I have been away for nearly two weeks. There is much going on and I am going to be spotty in my posting (though I have a great idea for the Insecure Writers Support Group, which posts the first Wednesday of the month).
Life has been a kind of mélange at this moment, with ups, downs, busyness and frustration. Sorting things out, whether in the silence of my own mind or on paper (keyboard?) sets things in order.
Thoughts for the Season:
It is good to have a time where we sit back and take stock of the things that we are grateful for. Counting one's blessings has been used as a way to deal with the doldrums for centuries, though it does sometimes lead to the thought, Yeah, well with all these blessings can someone explain to me why I'm still feeling glum? What kind of creep am I? In my case, I have bunch of things to be grateful for and something coming up celebrating one of those major reasons and providing some closure.
Making haste to no purpose is a good way of describing the downside of busyness. No idle hands, but little accomplished.
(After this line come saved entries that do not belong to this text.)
-- ==== Sys2Proof/Machine/Identification.lean ====
section
/-! DEFINITION. The identification and register-read sequencer: `INIT`, `POLL`, `TICK` (43_identification.md). -/

namespace Sys2Proof.Machine

/-- `INIT` ends without success: "`pstep <- P_IDLE`; return false" (R143, R147). -/
def initFails (s : State) : Bool × State := (false, { s with pstep := .idle })

/-- `INIT` after the identity read (R143, R146). In this file a pair is what `INIT` returns and the state; a block
that hangs goes no further (60_exceptions.md R183). -/
def afterIdent (s : State) : Bool × State :=
  if s.hung then (false, s)
  else if s.result ≠ .ok then initFails s
  else (true,
    { s with
      ident := identOf s.received
      pclass := classifyIdent s.params (identOf s.received)
      pstep := .idle })

/-- `INIT` after the second handshake write (R143, R145). -/
def afterHs2 (s : State) : Bool × State :=
  if s.hung then (false, s)
  else if s.result ≠ .ok then initFails s
  else afterIdent (regrd s.params.addrPrimary regIdent identLen { s with pstep := .ident })

/-- `INIT` after the first handshake write (R143, R145). -/
def afterHs1 (s : State) : Bool × State :=
  if s.hung then (false, s)
  else if s.result ≠ .ok then initFails s
  else afterHs2 (regwr s.params.addrPrimary regInit2 [valInit2] { s with pstep := .hs2 })

/-- `INIT` after the redirect write (R143, R144): `ADDRESS_NACK` "is the ordinary case". -/
def afterRedirect (s : State) : Bool × State :=
  if s.hung then (false, s)
  else if s.result ≠ .ok ∧ s.result ≠ .addressNack then initFails s
  else afterHs1 (regwr s.params.addrPrimary regInit1 [valInit1] { s with pstep := .hs1 })

/-- `INIT` (R143). -/
def init (s : State) : Bool × State :=
  afterRedirect
    (regwr s.params.addrSecondary s.params.redirectReg [s.params.redirectVal] { s with pstep := .redirect })

/-- `POLL` after its register read (R150, R151). -/
def pollEnd (s : State) : State :=
  if s.hung then s
  else if s.result = .ok then
    { s with pstep := .idle, sample := loadBuffer s.sample s.received, sampleValid := true }
  else State.dropToUninitialized { s with pstep := .idle }

/-- `POLL` (R150). -/
def poll (s : State) : State :=
  pollEnd (regrd s.params.addrPrimary regReport sampleLen { s with pstep := .poll })

/-- The end of a `TICK`: its response (30_encoding.md R66). -/
def respondTick (s : State) : State := if s.hung then s else s.respond s.tickResponse

/-- A `TICK` whose `INIT` returned false (R141, R147). -/
def failTick (s : State) : State := respondTick { s with settle := s.params.settleTicks }

/-- `INIT` returned true (R148). -/
def activate (s : State) : State := { s with pstate := .active, calibReset := true }

/-- What `TICK` does with the return of `INIT` (R141, R147, R148, R149). -/
def finishInit (r : Bool × State) : State :=
  if r.2.hung then r.2
  else if r.1 then
    if r.2.params.fallthrough then respondTick (poll (activate r.2)) else respondTick (activate r.2)
  else failTick r.2

/-- `TICK` (R141, R142), from `sample_valid <- 0` on. -/
def tickBody (s : State) : State :=
  match s.pstate with
  | .uninitialized => if 0 < s.settle then respondTick { s with settle := s.settle - 1 } else finishInit (init s)
  | .active => respondTick (poll s)

/-! ## The sequencer one transaction at a time (10_state.md R23, 41_transaction.md R121) -/

/-- The first transaction of a register read begins (R132). -/
def State.beginRead (s : State) (a : BusAddr) (r n : Byte) : State :=
  match s.params.regReadMode with
  | .combined => s.beginTransaction a [r] n
  | .split => s.beginTransaction a [r] 0

/-- The first transaction of `POLL` begins (R150). -/
def beginPoll (s : State) : State := State.beginRead { s with pstep := .poll } s.params.addrPrimary regReport sampleLen

/-- The redirect write, the first transaction of `INIT`, begins (R143, R144). -/
def beginInit (s : State) : State :=
  State.beginTransaction { s with pstep := .redirect } s.params.addrSecondary
    [s.params.redirectReg, s.params.redirectVal] 0

/-- What `TICK` does with the return of `INIT`, up to the first transaction of `POLL` (R147 to R149). -/
def resumeInit (r : Bool × State) : State :=
  if r.1 then if r.2.params.fallthrough then beginPoll (activate r.2) else respondTick (activate r.2)
  else failTick r.2

/-- The second transaction of a register read is still to come: `split` mode, and the pointer write was `OK`
(42_register_protocol.md R132). -/
def State.halfRead (s : State) : Bool := s.params.regReadMode == .split && s.result == .ok

/-- What follows when the current transaction of a command has ended (41_transaction.md R121): a direct transaction
responds, and the sequencer judges the result at `pstep` and begins its next transaction or ends the `TICK` (R143 to
R151). -/
def resume (s : State) : State :=
  match s.pstep with
  | .idle => respondXact s
  | .redirect =>
    if s.result ≠ .ok ∧ s.result ≠ .addressNack then resumeInit (initFails s)
    else State.beginTransaction { s with pstep := .hs1 } s.params.addrPrimary [regInit1, valInit1] 0
  | .hs1 =>
    if s.result ≠ .ok then resumeInit (initFails s)
    else State.beginTransaction { s with pstep := .hs2 } s.params.addrPrimary [regInit2, valInit2] 0
  | .hs2 =>
    if s.result ≠ .ok then resumeInit (initFails s)
    else State.beginRead { s with pstep := .ident } s.params.addrPrimary regIdent identLen
  | .ident =>
    if s.halfRead then State.beginTransaction { s with pstep := .identRd } s.params.addrPrimary [] identLen
    else resumeInit (afterIdent s)
  | .identRd => resumeInit (afterIdent s)
  | .poll =>
    if s.halfRead then State.beginTransaction { s with pstep := .pollRd } s.params.addrPrimary [] sampleLen
    else respondTick (pollEnd s)
  | .pollRd => respondTick (pollEnd s)

/-- `TICK` (R141). -/
def execTick (s : State) : Host.Outcome State Fault Refusal := .next (s.whenIdle (tickBody s.beginTick))

/-- `INIT` (R143). What `TICK` does with its return value is in `finishInit`. -/
def execInit (s : State) : Host.Outcome State Fault Refusal := .next (if s.hung then s else (init s).2)

/-- `POLL` (R150). -/
def execPoll (s : State) : Host.Outcome State Fault Refusal := .next (if s.hung then s else poll s)

end Sys2Proof.Machine
end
We have all, I am sure, had cycles where we rushed about and fussed about and accomplished nothing. I have been in the middle of one of those, with too much to do and not enough time. What do I propose to do? Ride it out. Accomplish what I can and not fuss too much over the answer.
A milestone is approaching. Possibly the last milestone in this series. My father's funeral is set for a week from this coming Friday. He died in August of 2012 and was cremated. He was a career Naval officer who had accomplished a great deal in helping to organize the Judge Advocate's Corps' procedures and organizations. He never spoke of that. He went into civilian practice after he retired and worked for many years in Philadelphia. He was a combat veteran from World War II, serving as a radar officer (top secret technology then) on a Destroyer.
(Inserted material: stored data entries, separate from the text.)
/-- Derived from R90 and R183: with `WAIT_LIMIT = INF` a ready flag that never rises hangs the block in the phase of
the step; that `waitcnt` stays 0 in such a wait is the model's choice (log entry 7). -/
def Obligations.EndlessWaitHangs : Prop :=
  ∀ (s : State) (i : Instr) (w : StepWord) (o : Override), s.hung = false → waitingWord i = some w →
    s.params.waitLimit = .inf → s.env.script.head? = some o → o.w = some .never →
    ∃ t, exec i s = .next t ∧ t = { s with
      hung := true, waitcnt := 0, env := t.env, free := t.free
      trace := s.trace ++ [{ word := w, reply := .never }] }

/-- R100: the classification table, total over all statuses and `NOT_READY`. -/
def Obligations.ClassificationTable : Prop :=
  ∀ (n : Nat) (st rx : Byte),
    classify .start (.ready n st rx) =
        (if st = 0x08 ∨ st = 0x10 then none else if st = 0x38 then some .arbitrationLost else some .timeout) ∧
      classify .slaw (.ready n st rx) =
        (if st = 0x18 then none else if st = 0x20 then some .addressNack
          else if st = 0x38 then some .arbitrationLost else some .timeout) ∧
      classify .slar (.ready n st rx) =
        (if st = 0x40 then none else if st = 0x48 then some .addressNack
          else if st = 0x38 then some .arbitrationLost else some .timeout) ∧
      classify .txd (.ready n st rx) =
        (if st = 0x28 then none else if st = 0x30 then some .dataNack
          else if st = 0x38 then some .arbitrationLost else some .timeout) ∧
      classify .rxa (.ready n st rx) =
        (if st = 0x50 then none else if st = 0x38 then some .arbitrationLost else some .timeout) ∧
      classify .rxn (.ready n st rx) =
        (if st = 0x58 then none else if st = 0x38 then some .arbitrationLost else some .timeout) ∧
      ∀ k : StepKind, classify k .notReady = some .timeout

/-- Derived from R102: "Every bus step appends exactly one token", "No bus step other than `RXA` and `RXN` writes a
general register; no bus step writes a PIS register"; and the interface registers stay. `RESULT` changes only when the
step fails, with the phase. -/
def Obligations.BusStepFrame : Prop :=
  ∀ (s t : State) (i : Instr) (w : StepWord), busWord i = some w → s.hung = false → exec i s = .next t →
    (∃ r, t.trace = s.trace ++ [{ word := w, reply := r }]) ∧ t.pis = s.pis ∧ t.interface = s.interface ∧
      t.busy = s.busy ∧
      (i ≠ .rxa → i ≠ .rxn → t.general = s.general) ∧
      (t.addr, t.wlen, t.rlen, t.wbuf) = (s.addr, s.wlen, s.rlen, s.wbuf) ∧
      (∀ j : Fin 255, j.val ≠ s.idx.toNat → t.rbuf[j] = s.rbuf[j]) ∧
      (t.result = s.result ∨ t.phase = .stopping ∨ t.phase = .rearming)

/-- Derived from R45, R48, R49: the memory frame of the bus steps. Only `TXD` stores, and only at the pointer of a
peripheral selected for writing (`sel = wr`). That it stores nothing at one selected for reading is the model's choice
(log entry 23). -/
def Obligations.OnlyTxdStoresAndOnlyAtThePointer : Prop :=
  ∀ (s t : State) (i : Instr) (w : StepWord) (k : Nat) (x : Byte), busWord i = some w → exec i s = .next t →
    (∀ p d, s.peripherals[k]? = some p → i = .txd d → ¬(p.sel = .wr ∧ p.ptr = x)) →
    t.registerAt k x = s.registerAt k x

/-- Derived from R48: what `TXD` stores in a peripheral selected for writing. That it is stored whatever answer a script
puts in place of `ENV0`'s is the model's reading (log entry 13), and that every one of several selected peripherals
stores it is the model's choice (log entry 11). -/
def Obligations.TxdStoresAtThePointer : Prop :=
  ∀ (s t : State) (d : Byte) (k : Nat) (p : Peripheral), s.hung = false → exec (.txd d) s = .next t →
    s.peripherals[k]? = some p → p.reg.wf → p.sel = .wr →
    t.registerAt k p.ptr = some d ∧ ∃ q, t.peripherals[k]? = some q ∧ q.ptr = p.ptr + 1

/-- Derived from R120 (which the spec derives from R110 to R118): the complete `phase` transition relation. Accepting a
command leaves `IDLE` by the two lengths. A bus step that is answered adds one token, and the classification of that
token's reply decides: on `PASS` the phase moves as listed and `RESULT` stays; otherwise the phase is one of the six
waiting phases, `RESULT` is the class, and the phase becomes `REARMING` for `ARBITRATION_LOST` and `STOPPING` for the
rest. (`idx < 255` is R18.) -/
def Obligations.PhaseMovesAsListed : Prop :=
  (∀ (s : State) (a : BusAddr) (payload : List Byte) (rlen : Byte), s.phase = .idle →
      (accepted a payload rlen s).phase = acceptPhase payload rlen) ∧
    ∀ (s t : State) (k : StepKind), s.busy = true → s.hung = false → s.stepKind = some k → s.idx.toNat < 255 →
      step s = .next t → t.hung = false →
      ∃ w r, t.trace = s.trace ++ [{ word := w, reply := r }] ∧ w.extractLsb' 8 3 = k.op ∧
        (classify k r = none → t.phase = s.passPhase ∧ t.result = s.result) ∧
        ∀ c, classify k r = some c → s.phase.waits = true ∧ t.result = c ∧
          (c = .arbitrationLost ∧ t.phase = .rearming ∨
            (c = .addressNack ∨ c = .dataNack ∨ c = .timeout) ∧ t.phase = .stopping)

/-! ## Transactions -/

/-- R111: `XACT.INV`. -/
def Obligations.EmptyTransactionIsInvalid : Prop :=
  ∀ (s : State) (a : BusAddr), s.Idle →
    exec (.xactInv a) s = .next { s with
      addr := a, wlen := 0, rlen := 0, rcount := 0, idx := 0, waitcnt := 0
      result := .invalidArgument
      responses := s.responses ++ [[0x01, 0x00]] }

/-- Derived from R112 to R117, R64, R72: a transaction all of whose steps pass is answered `OK` with all bytes, and its
trace is the steps of its frame in order, then `STOP`. A `START` of either kind may be answered by either start status
(R100). -/
def Obligations.PassingTransactionCompletes : Prop :=
  ∀ (s : State) (i : Instr) (a : BusAddr) (payload : List Byte) (rlen : Byte) (l : List PassingStep)
    (rest : List Override), xactOperands i = some (a, payload, rlen) → i.wf = true → i ≠ .xactInv a → s.Idle →
    s.LetsPass (transactionSteps a payload rlen.toNat) l rest →
    ∃ t, exec i s = .next t ∧ t.result = .ok ∧ t.rcount = rlen ∧ t.received = receivedBytes l ∧
      t.trace = s.trace ++ passingTokens l ++ [stopToken] ∧
      t.responses = s.responses ++ [0x00 :: rlen :: receivedBytes l] ∧
      t.Idle ∧ t.addr = a ∧ t.rlen = rlen ∧ t.wlen.toNat = payload.length ∧
      t.wbuf.toList.take payload.length = payload ∧ t.env.script = rest ∧ t.inbox = s.inbox ∧
      (s.phase = .idle → t.phase = .idle)

/-- Derived from R118, R174, R176: the first step that does not pass, by its status or because its wait is given up,
ends the transaction with its result, exactly one recovery step follows, and the bytes already read are still
returned. -/
def Obligations.FailurePointEndsTransaction : Prop :=
  ∀ (s : State) (i : Instr) (a : BusAddr) (payload : List Byte) (rlen : Byte) (l : List PassingStep)
    (k : StepKind) (d : Byte) (more : List (StepKind × Byte)) (o : Override) (r : Reply) (c : Result)
    (rest : List Override), xactOperands i = some (a, payload, rlen) → i.wf = true → s.Idle →
    transactionSteps a payload rlen.toNat = l.map (fun e => (e.kind, e.data)) ++ (k, d) :: more →
    s.LetsPass (l.map fun e => (e.kind, e.data)) l (o :: rest) → s.NextFails k o r c →
    ∃ t, exec i s = .next t ∧ t.result = c ∧ t.received = receivedBytes l ∧ t.Idle ∧
      t.rcount.toNat = (receivedBytes l).length ∧
      t.trace = s.trace ++ passingTokens l ++ [{ word := k.word d, reply := r },
        if c = .arbitrationLost then rearmToken else stopToken] ∧
      t.responses = s.responses ++ [c.code.setWidth 8 :: t.rcount :: receivedBytes l] ∧ t.env.script = rest

/-- Derived from R119 (which the spec derives from R110 to R118): the phases do what the function `Transact` does, under every environment: same result, same data, same bus
trace, same environment after it, and they hang together. -/
def Obligations.TransactionIsTransact : Prop :=
  ∀ (s : State) (i : Instr) (a : BusAddr) (payload : List Byte) (rlen : Byte),
    xactOperands i = some (a, payload, rlen) → i.wf = true → s.Idle →
    ∃ t, exec i s = .next t ∧ t.trace = (specTransact a payload rlen.toNat s).2.trace ∧
      t.env = (specTransact a payload rlen.toNat s).2.env ∧
      match (specTransact a payload rlen.toNat s).1 with
      | none => t.hung = true ∧ t.busy = true ∧ t.responses = s.responses
      | some (c, d) => t.Idle ∧ t.result = c ∧ t.received = d ∧
          t.responses = s.responses ++ [c.code.setWidth 8 :: BitVec.ofNat 8 d.length :: d]

/-- Derived from R20, R17, R120, R121, R23: running a host command in one step is the same as accepting it and then
taking one step at a time, each a bus step or a move of the sequencer between two transactions, up to the response (or
into the hang). This holds of the direct transactions and of `TICK`. What one step is, is the model's choice (log entries
1 and 20). -/
def Obligations.CommandIsItsBusSteps : Prop :=
  (∀ (s : State) (i : Instr) (a : BusAddr) (payload : List Byte) (rlen : Byte),
    xactOperands i = some (a, payload, rlen) → i.wf = true → s.Idle → s.phase = .idle → s.pstep = .idle →
    ∃ k, Sys2Proof.core.run k (accepted a payload rlen s) = exec i s) ∧
  ∀ s : State, s.Idle → ∃ k, Sys2Proof.core.run k (acceptedTick s) = exec .tick s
Dad died over a year ago and was cremated. The burial in Arlington was put off for various reasons: 1. there are a good many younger, non-cremated casualties who need to be buried there. Dad would not have objected; 2. You have to ask for a date to be selected. My brother forgot to do so.
Well, the interment was requested and scheduled - caissons, buglers, a band marching behind, and a LOT of family attending. Dad would have enjoyed it. Dad's ashes were requested from the funeral home, which has been storing it and Dad's flag, which will drape the caisson.
My older brother, whom I privately think of as a consummate doofus, phoned my sister to tell her to ask our long-suffering and very kind neighbor across the way to check the front porch and see if Dad's ashes had been delivered, since he didn't want anyone to run off with them. Uh... You directed them to deliver the ashes to ME, Chuck? Why not our other brother who lives in the same town as the funeral home? You think he'd be inclined to forget to bring them to the funeral? Kind of like forgetting to ask Arlington to schedule the funeral in the first place? Did I mention that you're a Doofus? I did? Well, it bears repeating, Doofus!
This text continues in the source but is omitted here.